-- ==== Sys2Proof/Proofs/TableCommands.lean ====
section
/-! PROOF. The bindings of sensors, and the reads of the checked tables. -/

namespace Sys2Proof.Machine

/-! ### Bindings (R7, R8) -/

/-- What keeps a sensor from being bound: its address is bound, or its end has a sensor on one of its phases. -/
def BindingInUse (x : SensorBinding) (c : Core) : Prop :=
  (∃ n v, entryAt c.roster n = some v ∧ v.address = x.address)
    ∨ ∃ n v, entryAt c.roster n = some v ∧ v.segment = x.segment ∧ v.side = x.side
        ∧ phasesMeet v.phases x.phases = true

theorem sensorPlace_isSome_iff (c : Core) (a : Nat) :
    (sensorPlace c a).isSome = true ↔ ∃ n v, entryAt c.roster n = some v ∧ v.address = a := by
  have found : (sensorPlace c a).isSome = !(entriesWhere c.roster fun r => r.address == a).isEmpty := by
    unfold sensorPlace
    cases entriesWhere c.roster fun r => r.address == a <;> rfl
  rw [found, entriesWhere_nonempty_iff]
  simp

/-- A place found holds the first sensor with the address. -/
theorem sensorPlace_some {c : Core} {a n : Nat} (h : sensorPlace c a = some n) :
    ∃ v, entryAt c.roster n = some v ∧ v.address = a := by
  have mem : n ∈ entriesWhere c.roster fun r => r.address == a := List.mem_of_mem_head? h
  obtain ⟨v, at_, address⟩ := (mem_entriesWhere _ _ _).1 mem
  exact ⟨v, at_, by simpa using address⟩

theorem endOverlaps_iff (c : Core) (x : SensorBinding) :
    endOverlaps c x = true ↔ ∃ n v, entryAt c.roster n = some v ∧ v.segment = x.segment ∧ v.side = x.side
      ∧ phasesMeet v.phases x.phases = true := by
  rw [endOverlaps, entriesWhere_nonempty_iff]
  simp [and_assoc]

section
variable {x : SensorBinding} {e : Ev} (sound : Sound e.roster)
include sound

theorem bindSensor_inUse (used : BindingInUse x e.toCore) : bindSensor x e = (e, plain .inUse) := by
  rw [bindSensor, reading_sound _ _ _ (allRefs_roster_sound sound)]
  refine unlessEv_refuses (select_eq_some ?_ fun d holds => ?_) _ e
  · rw [BindingInUse, ← sensorPlace_isSome_iff, ← endOverlaps_iff] at used
    obtain there | overlap := used
    · simp [there]
    · simp [overlap]
  · simp only [List.mem_cons, Prod.mk.injEq, List.not_mem_nil, or_false] at holds
    obtain ⟨_, rfl⟩ | ⟨_, rfl⟩ | ⟨_, rfl⟩ | ⟨_, rfl⟩ := holds <;> decide

theorem bindSensor_full (free : ¬ BindingInUse x e.toCore)
    (full : freePlace e.toCore = none ∨ 3 ≤ (boundAt e.toCore x.segment x.side).length) :
    bindSensor x e = (e, plain .tableFull) := by
  rw [BindingInUse, ← sensorPlace_isSome_iff, ← endOverlaps_iff, not_or, Bool.not_eq_true, Bool.not_eq_true] at free
  obtain ⟨unbound, apart⟩ := free
  rw [bindSensor, reading_sound _ _ _ (allRefs_roster_sound sound), unbound, apart]
  refine unlessEv_refuses ?_ _ e
  rw [select_false, select_false]
  refine select_shared (by simp) ?_
  obtain none_ | crowded := full
  · exact ⟨_, List.mem_cons_self, by simp [none_]⟩
  · exact ⟨_, List.mem_cons_of_mem _ List.mem_cons_self, by simp [Config.sensorsPerEnd, crowded]⟩

theorem bindSensor_free (free : ¬ BindingInUse x e.toCore) {n : Nat} (place : freePlace e.toCore = some n)
    (room : (boundAt e.toCore x.segment x.side).length < 3) :
    bindSensor x e = ({ e with
      roster := putAt e.roster n (some
        { address := x.address, segment := x.segment, side := x.side, phases := x.phases
          state := .waiting, lastSequence := none, lastHeard := e.time.now })
      discovery := e.discovery.filter fun d => d.address != x.address }, plain .accepted) := by
  rw [BindingInUse, ← sensorPlace_isSome_iff, ← endOverlaps_iff, not_or, Bool.not_eq_true, Bool.not_eq_true] at free
  obtain ⟨unbound, apart⟩ := free
  rw [bindSensor, reading_sound _ _ _ (allRefs_roster_sound sound), unbound, apart]
  refine (unlessEv_passes (select_eq_none_iff.2 ?_) _ e).trans ?_
  · simp only [place, List.forall_mem_cons, Config.sensorsPerEnd]
    exact ⟨trivial, trivial, rfl, decide_eq_false (Nat.not_le.2 room), by simp⟩
  · simp only [place]
    rfl

end

theorem unbindSensor_unbound {a : Nat} {e : Ev} (h : sensorPlace e.toCore a = none) :
    unbindSensor a e = (e, plain .noSuchItem) := by
  rw [unbindSensor, h]

theorem unbindSensor_bound {a n : Nat} {e : Ev} (sound : Sound e.roster) (h : sensorPlace e.toCore a = some n) :
    unbindSensor a e = ({ e with
      roster := putAt e.roster n none, deferred := e.deferred.filter (· != a) }, plain .accepted) := by
  rw [unbindSensor, h]
  exact reading_sound _ _ _ (by simpa [isBad] using sound n)

/-- Settles O32: the bindings of an address and of an end decide what is refused, and the lowest free place is taken. -/
theorem sensorBindings : Obligations.SensorBindings := by
  intro q tag s may p c sound
  have address : ∀ {a : Nat}, 1 ≤ a → a ≤ 65534 → sensorAddress a = true := fun low high => by
    simp [sensorAddress, low, high]
  refine ⟨fun x low high segment phases => ⟨fun used => ?_, fun unbound apart full => ?_,
    fun n unbound apart place room => ?_⟩, fun a low high => ⟨fun unbound => ?_, fun n place => ?_⟩⟩
  · have inRange : (sensorAddress x.address && decide (x.segment < Config.segments)) = true := by
      simp [address low high, Config.segments, segment]
    refine edit_refused (f := fun _ e => bindSensor x e) rfl may ?_ inRange (bindSensor_inUse (e := startEvent c) sound used)
    rw [meaning, onBody_ok, phases]
    rfl
  · have inRange : (sensorAddress x.address && decide (x.segment < Config.segments)) = true := by
      simp [address low high, Config.segments, segment]
    refine edit_refused (f := fun _ e => bindSensor x e) rfl may ?_ inRange (bindSensor_full (e := startEvent c) sound (not_or.2 ⟨unbound, apart⟩) full)
    rw [meaning, onBody_ok, phases]
    rfl
  · have inRange : (sensorAddress x.address && decide (x.segment < Config.segments)) = true := by
      simp [address low high, Config.segments, segment]
    refine edit_made (f := fun _ e => bindSensor x e) rfl may ?_ inRange (bindSensor_free (e := startEvent c) sound (not_or.2 ⟨unbound, apart⟩) place room) rfl
    rw [meaning, onBody_ok, phases]
    rfl
  · exact edit_refused rfl may rfl (address low high) (unbindSensor_unbound unbound)
  · exact edit_made rfl may rfl (address low high) (unbindSensor_bound sound place) rfl

/-! ### Reads of the checked tables (R5, R9, R13, R99, R100, R106, R151) -/

theorem mem_entriesFrom {α : Type} (l : List (Checked α)) (first n : Nat) (v : α) :
    (n, v) ∈ entriesFrom l first ↔ first ≤ n ∧ entryAt l n = some v := by
  simp only [entriesFrom, List.mem_filterMap, List.mem_range]
  constructor
  · rintro ⟨m, -, found⟩
    split at found
    · rename_i from_
      obtain ⟨x, at_, pair⟩ := Option.map_eq_some_iff.1 found
      cases pair
      exact ⟨from_, at_⟩
    · cases found
  · rintro ⟨from_, at_⟩
    exact ⟨n, entryAt_lt at_, by simp [from_, at_]⟩

theorem entriesFrom_pairwise {α : Type} (l : List (Checked α)) (first : Nat) :
    (entriesFrom l first).Pairwise fun x y => x.1 < y.1 := by
  refine List.Pairwise.filterMap _ (fun m n lt x isX y isY => ?_) List.pairwise_lt_range
  have number : ∀ {k : Nat} {z : Nat × α},
      (if first ≤ k then (entryAt l k).map fun x => (k, x) else none) = some z → z.1 = k := by
    intro k z found
    split at found
    · obtain ⟨_, -, rfl⟩ := Option.map_eq_some_iff.1 found
      rfl
    · cases found
  rw [number isX, number isY]
  exact lt

theorem ascending_eq (l : List Nat) : ascending l = l.insertionSort (· ≤ ·) := by
  have insert : ∀ (n : Nat) (l : List Nat), insertAscending n l = l.orderedInsert (· ≤ ·) n := by
    intro n l
    induction l with
    | nil => rfl
    | cons x xs ih => simp only [insertAscending, List.orderedInsert_cons, ih]
  induction l with
  | nil => rfl
  | cons n l ih => rw [List.insertionSort_cons, ← ih, ← insert]; rfl

theorem ascending_perm (l : List Nat) : (ascending l).Perm l := ascending_eq l ▸ List.perm_insertionSort _ l

theorem ascending_pairwise (l : List Nat) : (ascending l).Pairwise (· ≤ ·) :=
  ascending_eq l ▸ List.pairwise_insertionSort _ l

theorem mem_addressesWhere (c : Core) (f : Sensor → Bool) (a : Nat) :
    a ∈ addressesWhere c f ↔ ∃ n v, entryAt c.roster n = some v ∧ f v = true ∧ v.address = a := by
  simp only [addressesWhere, List.mem_filterMap, mem_entriesWhere]
  constructor
  · rintro ⟨n, ⟨v, at_, holds⟩, address⟩
    rw [at_] at address
    exact ⟨n, v, at_, holds, Option.some.inj address⟩
  · rintro ⟨n, v, at_, holds, rfl⟩
    exact ⟨n, ⟨v, at_, holds⟩, by rw [at_]; rfl⟩

/-- The sensor that a look-up of an address finds. -/
def sensorAt (c : Core) (a : Nat) : Option Sensor := (sensorPlace c a).bind (entryAt c.roster)

theorem sensorAt_some {c : Core} {a : Nat} {v : Sensor} (h : sensorAt c a = some v) :
    v.address = a ∧ ∃ n, sensorPlace c v.address = some n ∧ entryAt c.roster n = some v := by
  obtain ⟨n, place, at_⟩ := Option.bind_eq_some_iff.1 h
  obtain ⟨u, atN, address⟩ := sensorPlace_some place
  obtain rfl : u = v := Option.some.inj (atN.symm.trans at_)
  exact ⟨address, n, by rw [address, place], at_⟩

/-- A bound address has a sensor. -/
theorem sensorAt_bound {c : Core} {n : Nat} {v : Sensor} (h : entryAt c.roster n = some v) :
    ∃ u, sensorAt c v.address = some u := by
  obtain ⟨m, place⟩ := Option.isSome_iff_exists.1 ((sensorPlace_isSome_iff c v.address).2 ⟨n, v, h, rfl⟩)
  obtain ⟨u, at_, -⟩ := sensorPlace_some place
  exact ⟨u, by rw [sensorAt, place]; exact at_⟩

theorem sensorsFrom_eq (c : Core) (first : Nat) :
    sensorsFrom c first = (ascending (addressesWhere c fun r => decide (first ≤ r.address))).filterMap (sensorAt c) := rfl

theorem mem_listedAddresses {c : Core} {first a : Nat} :
    a ∈ ascending (addressesWhere c fun r => decide (first ≤ r.address)) ↔
      first ≤ a ∧ ∃ n v, entryAt c.roster n = some v ∧ v.address = a := by
  rw [(ascending_perm _).mem_iff, mem_addressesWhere]
  constructor
  · rintro ⟨n, v, at_, from_, rfl⟩
    exact ⟨of_decide_eq_true from_, n, v, at_, rfl⟩
  · rintro ⟨from_, n, v, at_, rfl⟩
    exact ⟨n, v, at_, decide_eq_true from_, rfl⟩

/-- The roster's entries from an address on, each the one that a look-up of its address finds, ascending. -/
theorem sensorsFrom_listed (c : Core) (first : Nat) :
    (∀ v ∈ sensorsFrom c first, first ≤ v.address
        ∧ ∃ n, sensorPlace c v.address = some n ∧ entryAt c.roster n = some v)
      ∧ (∀ n v, entryAt c.roster n = some v → first ≤ v.address → ∃ u ∈ sensorsFrom c first, u.address = v.address)
      ∧ (sensorsFrom c first).Pairwise (fun u v => u.address ≤ v.address)
      ∧ (sensorsFrom c first).length = (entriesWhere c.roster fun v => decide (first ≤ v.address)).length := by
  rw [sensorsFrom_eq]
  refine ⟨fun v mem => ?_, fun n v at_ from_ => ?_, ?_, ?_⟩
  · obtain ⟨a, listed, found⟩ := List.mem_filterMap.1 mem
    obtain ⟨rfl, there⟩ := sensorAt_some found
    exact ⟨(mem_listedAddresses.1 listed).1, there⟩
  · obtain ⟨u, found⟩ := sensorAt_bound at_
    exact ⟨u, List.mem_filterMap.2 ⟨v.address, mem_listedAddresses.2 ⟨from_, n, v, at_, rfl⟩, found⟩,
      (sensorAt_some found).1⟩
  · refine List.Pairwise.filterMap _ (fun a b le u isU v isV => ?_) (ascending_pairwise _)
    rw [(sensorAt_some isU).1, (sensorAt_some isV).1]
    exact le
  · have eachFound : ∀ a ∈ ascending (addressesWhere c fun r => decide (first ≤ r.address)),
        (sensorAt c a).isSome = true := by
      intro a listed
      obtain ⟨-, n, v, at_, rfl⟩ := mem_listedAddresses.1 listed
      exact Option.isSome_iff_exists.2 (sensorAt_bound at_)
    have eachDefined : ∀ n ∈ entriesWhere c.roster fun v => decide (first ≤ v.address),
        ((entryAt c.roster n).map (·.address)).isSome = true := by
      intro n mem
      obtain ⟨v, at_, -⟩ := (mem_entriesWhere _ _ _).1 mem
      rw [at_]
      rfl
    rw [List.length_filterMap_eq_countP, List.countP_eq_length.2 eachFound, (ascending_perm _).length_eq,
      addressesWhere, List.length_filterMap_eq_countP, List.countP_eq_length.2 eachDefined]

theorem readConditions_pass {q : Port} {s : State} {inRange : Bool} (well : Healthy s) (inside : inRange = true) :
    select (readConditions (heard q s) inRange) = none := by
  obtain ⟨mode, calm⟩ := well
  refine select_eq_none_iff.2 ?_
  simp [readConditions, isHalted, mode, calm, inside]

/-- Settles O34: each read finds its entries matching, and the lists hold what they should in ascending order. -/
theorem tableReads : Obligations.TableReads := by
  intro q tag s taken well p c sound
  obtain ⟨segments, roster, devices, plans, cases⟩ := sound
  refine ⟨fun x first low high => ?_, fun x first last low high => ?_, ?_, fun x first low high => ?_, ?_,
    fun x k inside there serial => ?_, fun x inside missing => ?_,
    fun α l first => ⟨mem_entriesFrom l first, entriesFrom_pairwise l first⟩, fun first => sensorsFrom_listed c first⟩
  · have inRange : rangeOk x 0 Config.segments 64 = true := by simp [rangeOk, Config.segments, first, low, high]
    refine exec_replied rfl taken ?_
    rw [meaning, onBody_ok, unless_passes (readConditions_pass well inRange)]
    exact viaCore_same (reading_sound _ _ (startEvent c) (refs_sound segments (fun _ => rfl) _))
  · have inRange : rangeOk x 1 65535 32 = true := by simp [rangeOk, first, low, high]; omega
    refine exec_replied rfl taken ?_
    rw [meaning, onBody_ok, unless_passes (readConditions_pass well inRange)]
    exact viaCore_same (reading_sound _ _ (startEvent c) (allRefs_roster_sound roster))
  · refine exec_replied rfl taken ?_
    rw [meaning, onBody_ok, unless_passes (readConditions_pass well rfl)]
    exact viaCore_same (reading_sound _ _ (startEvent c) (allRefs_devices_sound devices))
  · have inRange : rangeOk x 0 Config.plans 16 = true := by simp [rangeOk, Config.plans, first, low, high]
    refine exec_replied rfl taken ?_
    rw [meaning, onBody_ok, unless_passes (readConditions_pass well inRange)]
    exact viaCore_same (reading_sound _ _ (startEvent c) (refs_sound plans (fun _ => rfl) _))
  · refine exec_replied rfl taken ?_
    rw [meaning, onBody_ok, unless_passes (select_eq_none_iff.2 ?_)]
    · refine viaCore_same ((reading_sound _ _ (startEvent c) (allRefs_cases_sound cases)).trans ?_)
      simp only [List.length_map]
      rfl
    · obtain ⟨mode, calm⟩ := well
      simp [caseConditions, isHalted, mode, calm]
  · exact exec_replied rfl taken ((caseCommand_named (changes := false) well (fun h => nomatch h) inside (cases _)
      readCase there serial).trans (viaCore_same rfl))
  · exact exec_refused rfl taken (caseCommand_missing (changes := false) well (fun h => nomatch h) inside (cases _) readCase missing)

end Sys2Proof.Machine
end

+++

The answer should be a single number: how many lines in the records contain "sensorsPerEnd".

• Reply
2